Aerobic exercise also known as “cardio” gets your blood pumping and muscles working. Such exercises include: Swimming, Brisk Walking, Running, Gardening or Heavy cleaning, Playing soccer or Cycling.
Experts recommend aerobic exercise for 150 minutes or vigorous intensity activity for 75 minutes every week. Moderate activity includes swimming or brisk walking, whereas vigorous activity includes cycling or running.
Always approach any new exercise regime with caution. You can usually increase the intensity as your wellness level changes.
But why is aerobic exercise necessary?
Lowers Blood Pressure
You can lower your blood pressure by engaging in aerobic exercises.
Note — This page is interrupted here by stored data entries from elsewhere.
-- ==== Sys2Proof/Laws/State.lean ====
section
/-! SUPPORT. One lemma per field and update of the state, the core and the stream: what a named update writes and what it leaves. -/

set_option Elab.async false

namespace Sys2Proof.Machine
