-- ==== Sys2Proof/Laws/PerInstr.lean ====
section
/-! SUPPORT. The per-instruction family of the encoding: for each constructor, that decoding the encoded word gives the instruction back. -/

set_option Elab.async false

namespace Sys2Proof.Laws.Codec

/-- Decoding the encoded word, by every stream whose map the instruction is in (R296), gives it back; an event has no word. -/
def Statement (i : Instr) : Prop :=
  ∀ k : StreamId, i.wf = true → i.code.isSome = true → (i.home = none ∨ i.home = some k) → decode k (encode i) = .ok i
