-- ==== Sys2Proof/Tests/Slice0.lean ====
section
/-! SUPPORT. Tests: ill-formed terms that WellFormed refuses, words written out from the encoding tables of the spec, single steps with results worked out from the
rules, and, for every obligation with hypotheses, concrete states and operands that meet them. -/

set_option autoImplicit false
set_option pp.maxSteps 300
set_option Elab.async false

namespace Sys2Proof.Tests
open Sys2Proof Sys2Proof.Machine Sys2Proof.Claims

/-! ## Small states -/

/-- The state after reset with stream `k` of core `c` running an instruction. -/
def onStream (c : Nat) (k : StreamId) : State := { State.reset with curCore := c, cur := k }
/-- The core of the running stream changed. -/
def inCore (s : State) (f : Core → Core) : State := s.setHere (f s.here)
/-- The running stream changed. -/
def inStrm (s : State) (f : Strm → Strm) : State := s.setSt (f s.st)
/-- Scalars of the running stream. -/
def withRegs (s : State) (l : List (SReg × Word)) : State := l.foldl (fun s e => s.setReg e.1 e.2) s
/-- A job with all three streams. -/
def aJob : Job := { launch := 1, task := 3, part := 0, xe := true, me := true, cycle0 := 0 }
/-- The AE in the middle of a job of core 0, at address 0x1000, with its partition active. -/
def atWork (k : StreamId) : State :=
  let s := inCore (onStream 0 k) fun c => { c with job := some aJob, ae := { c.ae with run := .running }, xe := { c.xe with run := .running }, me := { c.me with run := .running } }
  inStrm { s with parts := s.parts.setIfInBounds 0 { (s.part 0) with state := 1, coves := 1 } } fun t => { t with pc := 0x1000 }
/-- The answer is a next state of which `q` holds. -/
def gives (o : Host.Outcome State Fault Refusal) (q : State → Bool) : Bool := match o with | .next t => q t | _ => false
/-- The word that the fetch gives. -/
def fetched (s : State) : Option Nat := match s.fetch with | .ok e => some e.1 | .error _ => none
/-- The state that the fetch leaves. -/
def afterFetch (s : State) : State := match s.fetch with | .ok e => e.2 | .error _ => s

/-- The placed word's module with its page table and a job of core 0 (log entry 1): stream `k` runs, with a lease of all mapped memory. -/
def paged (k : StreamId) : State :=
  let s : State := { (State.reset.withFetchWord 32 0) with agenda := [], curCore := 0, cur := k }
  let r : Range := { base := 0, len := 2 ^ 29, write := true }
  let s := inCore s fun c => { c with job := c.job.map fun j => { j with aeLeases := [(r, 0)], xmLeases := [(r, 0)] } }
  inStrm s fun t => { t with run := .running, pc := 0x1000 }
/-- The first address of the scratchpad window (R158). -/
def win : Word := 0xFFFF_F000_0000_0000

/-! ## Ill-formed terms: one for each check of R307 order 3 that the word decides, and a well-formed neighbour of each -/

theorem test_wf_refuses_atomic_order : ∀ i ∈ ([(Instr.amoadd 1 1 1 5 1), (Instr.amoand 1 1 1 5 1), (Instr.amoor 1 1 1 5 1), (Instr.amoxor 1 1 1 5 1),
    (Instr.amomin 1 1 1 5 1), (Instr.amomax 1 1 1 5 1), (Instr.amominu 1 1 1 5 1), (Instr.amomaxu 1 1 1 5 1), (Instr.amoswp 1 1 1 5 1), (Instr.amocas
    1 1 1 5 1)] : List Instr), i.wf = false := by decide +kernel

theorem test_wf_refuses_atomic_scope : ∀ i ∈ ([(Instr.amoadd 1 1 1 1 7), (Instr.amoand 1 1 1 1 7), (Instr.amoor 1 1 1 1 7), (Instr.amoxor 1 1 1 1 7),
    (Instr.amomin 1 1 1 1 7), (Instr.amomax 1 1 1 1 7), (Instr.amominu 1 1 1 1 7), (Instr.amomaxu 1 1 1 1 7), (Instr.amoswp 1 1 1 1 7), (Instr.amocas
    1 1 1 1 7)] : List Instr), i.wf = false := by decide +kernel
People with high blood pressure are encouraged to go jogging, walking, or swimming for 40 minutes per day. Cardio is found to be effective in reducing diastolic blood pressure and systolic blood pressure and heart rate.
Reduce Asthma Symptoms:
The severity and frequency of asthma attacks are lessened in people who do aerobic exercises. However, if you have asthma, you should consult your doctor before starting any new activity. Some specific precautions and actions are recommended for people with this chronic disease of the respiratory system.
Regular aerobic exercise can promote good sleep.
Participants involved in vigorous exercise for about four months after completed surveys about their sleep and overall temperament. The group reported more normal sleep patterns and hours of rest, as well as improvements in their daytime alertness and essentialness.
It was also noted that exercising very near sleep time may make it harder to fall asleep. Nonetheless, if you can’t exercise during the day, try some moderate-intensity exercises two hours before going to bed.
Improves Cardiovascular Health:
Most specialists recommend aerobic exercise to people with, or in danger of, coronary ailments. Such training can improve your cardiovascular fitness by increasing your capacity to use oxygen.
Aerobic exercise can also help reduce “awful” low-density lipoprotein (LDL) cholesterol levels and advancing “incredible” high-density lipoprotein (HDL) cholesterol.
Helps Regulate Blood Sugar:
Daily exercise reduces glucose and regulates insulin levels, all while maintaining body weight within precise boundaries. In considering individuals with type 2 diabetes, experts noticed that any exercise might have these results, either anaerobic or aerobic.
How do I know if I am burning fat?
A more solid pointer is just glancing in the mirror. Many of us despise gawping at ourselves, yet it’s a decent marker to see if weight loss is being achieved. As you get into a consistent exercise routine you should see less fat around the stomach, hips, legs, and shoulders.
For more on exercise, here are the 7 best exercises for everyone to stay fit.